Advisories for Cargo/Wasmtime package

2026

wasmtime has a panic when allocating a table exceeding the size of the host's address space

Wasmtime's allocation logic for a WebAssembly table contained checked arithmetic which panicked on overflow. This overflow is possible to trigger, and thus panic, when a table with an extremely large size is allocated. This is possible with the WebAssembly memory64 proposal where tables can have sizes in the 64-bit range as opposed to the previous 32-bit range which would not overflow. The panic happens when attempting to create a very …

Wasmtime with Winch compiler backend on aarch64 may allow a sandbox-escaping memory access

Wasmtime with its Winch (baseline) non-default compiler backend may allow properly constructed guest Wasm to access host memory outside of its linear-memory sandbox. This vulnerability requires use of the Winch compiler (-Ccompiler=winch). By default, Wasmtime uses its Cranelift backend, not Winch. With Winch, the same incorrect assumption is present in theory on both aarch64 and x86-64. The aarch64 case has an observed-working proof of concept, while the x86-64 case is …

Wasmtime has improperly masked return value from `table.grow` with Winch compiler backend

Wasmtime's Winch compiler backend contains a bug where translating the table.grow operator causes the result to be incorrectly typed. For 32-bit tables this means that the result of the operator, internally in Winch, is tagged as a 64-bit value instead of a 32-bit value. This invalid internal representation of Winch's compiler state compounds into further issues depending on how the value is consumed. One example can be seen when the …

Wasmtime: Panic when transcoding misaligned utf-16 strings

Wasmtime's implementation of transcoding strings into the Component Model's utf16 or latin1+utf16 encodings improperly verified the alignment of reallocated strings. This meant that unaligned pointers could be passed to the host for transcoding which would trigger a host panic. This panic is possible to trigger from malicious guests which transfer very specific strings across components with specific addresses. Host panics are considered a DoS vector in Wasmtime as the panic …

Wasmtime: Miscompiled guest heap access enables sandbox escape on aarch64 Cranelift

Wasmtime's Cranelift compilation backend contains a bug on aarch64 when performing a certain shape of heap accesses which means that the wrong address is accessed. When combined with explicit bounds checks a guest WebAssembly module this can create a situation where there are two diverging computations for the same address: one for the address to bounds-check and one for the address to load. This difference in address being operated on …

Wasmtime: Heap OOB read in component model UTF-16 to latin1+utf16 string transcoding

Wasmtime contains a vulnerability where when transcoding a UTF-16 string to the latin1+utf16 component-model encoding it would incorrectly validate the byte length of the input string when performing a bounds check.
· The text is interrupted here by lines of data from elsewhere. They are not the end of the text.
/-- The chip offset of the first fetched byte of a source row (R553). -/
def rowStart (e : LayerEntry) (row : Nat) : Nat := gaOff (e.base + (e.sy + row) * e.stride + e.sx * fmtB e.fmt)

/-- The aligned 256-byte blocks of n bytes from an offset on. -/
def blocks256 (o n : Nat) : List Nat :=
  if n = 0 then [] else (List.range ((o + n - 1) / 256 - o / 256 + 1)).map fun k => (o / 256 + k) * 256

/-- The fetch of active line a: the units it needs and its reads (R522, R524). -/
def lineJob (s : State) (n a : Nat) : LineJob :=
  let es := ((shownOn s n).filter fun e => coversLine e a).flatMap fun e => (rowsFor e a).map fun r => (e, r)
  { line := a, units := es.foldl (fun u x => u + (x.1.sw * fmtB x.1.fmt + 16383) / 16384) 0, granted := false,
    reads := es.flatMap fun x => blocks256 (rowStart x.1 x.2) (x.1.sw * fmtB x.1.fmt), flying := 0, got := [], bad := [],
    late := false }

/-- Line units a head's granted lines hold. -/
def unitsUsed (s : State) (n : Nat) : Nat :=
  (s.head n).jobs.foldl (fun u j => if j.granted then u + j.units else u) 0

/-- Units a head uses beyond its reserve, with u more. -/
def overReserve (s : State) (n u : Nat) : Nat := unitsUsed s n + u - dhNow s n F.DH_LS_RESERVE

/-- Whether a line's units are free: its head's free reserved units, and any shortfall from units that no head reserves
(R524). -/
def unitsFree (s : State) (n u : Nat) : Bool :=
  decide ((List.range 4).foldl (fun t m => t + (if m = n then overReserve s n u else overReserve s m 0)) 0 + reservedUnits s ≤ 256)

/-- The line a head fetches next: the first whose requests have not all been issued. -/
def fetchJob (s : State) (n : Nat) : Option LineJob := (s.head n).jobs.find? fun j => !j.granted || !j.reads.isEmpty

/-- Changes the job of a line. -/
def modLine (n a : Nat) (f : LineJob → LineJob) (s : State) : State :=
  s.modHead n fun h => { h with jobs := h.jobs.map fun j => if j.line = a then f j else j }

/-- The endpoint of a head's line fetch. -/
def epLine (n : Nat) : Nat := 0xA10 + n

/-- A read of n bytes of local memory by the display subsystem; `arg` and `arg2` are the endpoint's own. -/
def displayRead (ep use off n arg arg2 : Nat) (s : State) : State :=
  send { ep := ep, req := mgmt, dst := s.chipNum, offset := off, op := opREAD, words := n / 4, data := [], tc := 0,
         ordered := false, use := use, arg := arg, arg2 := arg2 } s

/-- Issues up to `fuel` reads of a head's line fetch: lines in order, at most OUTSTANDING in flight (R524). -/
def fetchIssue (n : Nat) : Nat → State → State
  | 0, s => s
  | fuel + 1, s =>
    match fetchJob s n with
    | none => s
    | some j =>
      match j.reads with
      | [] => s
      | o :: r =>
        if !j.granted || decide (s.rd (pgDH n) F.DH_FETCH_X_OUTSTANDING ≤ (s.waitingOf (epLine n)).length) then s
        else
          fetchIssue n fuel
            (displayRead (epLine n) 1 o 256 j.line o
              (modLine n j.line (fun j => { j with reads := r, flying := j.flying + 1 }) s))

/-- The head that waits for line units and is served next at the fetch arbiter (R43, R44). -/
def unitsTurn (s : State) : Option (Nat × LineJob) :=
  ((List.range 4).map fun k => (s.lsLast + 1 + k) % 4).findSome? fun n =>
    match fetchJob s n with
    | none => none
    | some j => if j.granted then none else some (n, j)

/-- One arbitration step of the line store: waiting heads are served in rotating order while each is met in full (R44). -/
def unitsStep : Nat → State → State
  | 0, s => s
  | fuel + 1, s =>
    match unitsTurn s with
    | none => s
    | some (n, j) =>
      if unitsFree s n j.units then
        unitsStep fuel
          (fetchIssue n 128 { modLine n j.line (fun j => { j with granted := true }) s with lsLast := n })
      else s

/-- DH_LINE_FETCH_START (R524): the fetch of active line a begins; it takes its units and issues its reads, or waits. -/
def execDhLineFetchStart (n a : Nat) (s : State) : Host.Outcome State Fault Refusal :=
  live s fun s =>
    if !scanning s n || decide (activeV s n ≤ a) || (s.head n).jobs.any (fun j => j.line == a) then s
    else unitsStep 4 (s.modHead n fun h => { h with jobs := h.jobs ++ [lineJob s n a] })

/-- DH_LINE_UNITS_GRANT (R524): units have become free, and waiting fetches are served. -/
def execDhLineUnitsGrant (s : State) : Host.Outcome State Fault Refusal := live s (unitsStep 4)

/-- The response to a read of a line fetch: data are kept, a poisoned read is marked (Table 24.2), and a read that failed
leaves free bytes (log 3). -/
def lineResult (n a o : Nat) (r : Res) (s : State) : State :=
  let down := fun (j : LineJob) => { j with flying := j.flying - 1 }
  let keep := fun (bs : List Byte) (s : State) =>
    modLine n a (fun j => { down j with got := mwrite (fun _ => 0) j.got o bs }) s
  let s := match r with
    | .data bs false => keep bs s
    | .data bs true =>
      let s := poisonSeen F.ERR_POISON_B_DISPLAY (keep bs (modLine n a (fun j => { j with bad := j.bad ++ [o] }) s))
      if (s.head n).poisNow then s else logEv (pgDH n) 0x2810 (s.modHead n fun h => { h with poisNow := true })
    | _ =>
      let x := freeBytes 256 s
      keep x.1 x.2
  unitsStep 4 (fetchIssue n 128 s)

/-- A line's fetch is complete. -/
def LineJob.complete (j : LineJob) : Bool := j.granted && j.reads.isEmpty && j.flying == 0

/-- The effect of DH_LINE_DEADLINE out of reset (R526). -/
def dhLineDeadlineEffect (n a : Nat) (s : State) : State :=
  match (s.head n).jobs.find? (fun j => j.line == a) with
  | none => s
  | some j =>
    if j.complete || j.late || !scanning s n then s
    else
      let h := s.head n
      let s := modLine n a (fun j => { j with late := true }) (irq (pgDH n) 2 (s.bump (pgDH n) F.DH_LATE_LINES))
      let s := if h.lateNow then s else
        let s := s.bump (pgDH n) F.DH_BAD_FRAMES_FRAMES
        let s := if h.latePrev then s else logEv (pgDH n) 0x2803 s
        s.modHead n fun h => { h with lateNow := true }
      hokJudge n s

/-- DH_LINE_DEADLINE (R526): at the start of the line before active line a, a fetch not complete makes the line LATE. -/
def execDhLineDeadline (n a : Nat) (s : State) : Host.Outcome State Fault Refusal :=
  live s (dhLineDeadlineEffect n a)

/-! Genlock. -/

/-- Genlock states (Table 18.3). -/
def glNONE : Nat := 0
def glACQUIRING : Nat := 1
def glLOCKED : Nat := 2
def glHOLDOVER : Nat := 3

/-- GL_STATUS.STATE. -/
def glState (s : State) (n : Nat) : Nat := s.rd (pgDH n) F.DH_GL_STATUS_STATE

/-- Enters a genlock state; a change sets bit 6 (R521). -/
def glEnter (n st : Nat) (s : State) : State :=
  let pg := pgDH n
  if glState s n = st then s
  else
    let s := s.modHead n fun h => { h with first := decide (st = glACQUIRING), lockRun := 0, outRun := 0 }
    let s := s.wr pg F.DH_GL_STATUS_STATE st
    let s := if st = glNONE then s.wr pg F.DH_GL_PULL_PPB 0 else s
    hokJudge n (irq pg 6 (if st = glLOCKED then logEv pg 0x0805 s else s))

/-- P × HZ in nanoseconds: the expected period of the reference (R518). -/
def glPeriod (s : State) (n : Nat) : Nat := dhNow s n F.DH_GENLOCK_RATIO * totalH s n * totalV s n * 1000000000

/-- The m for which an interval is in range, if any (R519). -/
def glRange (s : State) (n i : Nat) : Option Nat :=
  let p : Int := (glPeriod s n : Nat)
  let ppm : Int := (s.rd (pgDH n) F.DH_GL_LIMITS_RANGE_PPM : Nat)
  ((List.range (s.rd (pgDH n) F.DH_GL_LIMITS_MISS)).map (· + 1)).find? fun m =>
    decide (((i * pixHz s n - m * p : Int).natAbs : Int) * 1000000 ≤ ppm * m * p)

/-- A quotient in whole units: exact when it is whole, and one of its two neighbours, freely, when it is not (log 3). -/
def freeRound (n : Int) (d : Nat) (s : State) : Int × State :=
  let q := n.fdiv d
  if q * d = n then (q, s)
  else
    let x := s.choose
    (if x.1 then q + 1 else q, x.2)

/-- A signed number as a 32-bit field. -/
def enc32 (v : Int) : Nat := (v % 4294967296).toNat

/-- The phase error at an in-range reference instant, and what the head does about it (R520, Table 18.3). The error is y / d
ns, exactly, and is taken against the boundaries as the lines added so far move them. -/
def glInstant (n : Nat) (s : State) : State :=
  let pg := pgDH n
  let d := pixRate s n
  let frame : Int := (totalH s n * totalV s n * 1000000000000000000 : Nat)
  if d ≤ 0 || frame = 0 then s
  else
    let added : Int := ((s.head n).jump * totalH s n * 1000000000000000000 : Nat)
    let x := ((((s.head n).bound : Int) - s.ticks - signed32v (dhNow s n F.DH_GL_OFFSET_NS)) * d + added) % frame
    let y := if frame < 2 * x then x - frame else x
    let jumped := decide ((s.rd pg F.DH_GL_JUMP_THRESH_US * 1000 : Nat) * d < (y.natAbs : Int))
    let e := freeRound y d.toNat s
    let s := e.2.wr pg F.DH_GL_PHASE_NS (enc32 e.1)
    if glState s n = glACQUIRING && jumped && decide (dhNow s n F.DH_GENLOCK_JUMP_EN = 1) then
      let line : Int := (totalH s n * 1000000000000000000 : Nat)
      let k := ((2 * ((-y) % frame) + line) / (2 * line)).toNat
      let later := decide (firstActive s n + activeV s n ≤ lineNow s n)
      let s := s.modHead n fun h =>
        if later then { h with jumpNext := h.jumpNext + k, lockRun := 0 } else { h with jump := h.jump + k, lockRun := 0 }
      s.bump pg F.DH_GL_COUNTS_JUMPS
    else
      let q := freeRound (-(s.rd pg F.DH_GL_LOOP_GAIN : Int) * y * pixHz s n)
        (256 * d.toNat * (dhNow s n F.DH_GENLOCK_RATIO * totalH s n * totalV s n)) s
      let lim : Int := (s.rd pg F.DH_GL_LOOP_PULL_PPM * 1000 : Nat)
      let s := q.2.wr pg F.DH_GL_PULL_PPB (enc32 (max (-lim) (min q.1 lim)))
      if glState s n = glLOCKED then (if jumped then glEnter n glACQUIRING s else s)
      else if glState s n = glACQUIRING then
        let tol := decide ((y.natAbs : Int) ≤ (dhNow s n F.DH_GENLOCK_LOCK_TOL_NS : Nat) * d)
        let run := if tol then (s.head n).lockRun + 1 else 0
        let s := s.modHead n fun h => { h with lockRun := run }
        if 4 ≤ run then glEnter n glLOCKED s else s
      else s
Specifically the number of code units were checked instead of the byte length, which is twice the size of the code units. This vulnerability can cause the host to read beyond the end of a WebAssembly's linear memory in …

Wasmtime segfault or unused out-of-sandbox load with `f64x2.splat` operator on x86-64

On x86-64 platforms with SSE3 disabled Wasmtime's compilation of the f64x2.splat WebAssembly instruction with Cranelift may load 8 more bytes than is necessary. When signals-based-traps are disabled this can result in a uncaught segfault due to loading from unmapped guard pages. With guard pages disabled it's possible for out-of-sandbox data to be loaded, but this data is not visible to WebAssembly guests.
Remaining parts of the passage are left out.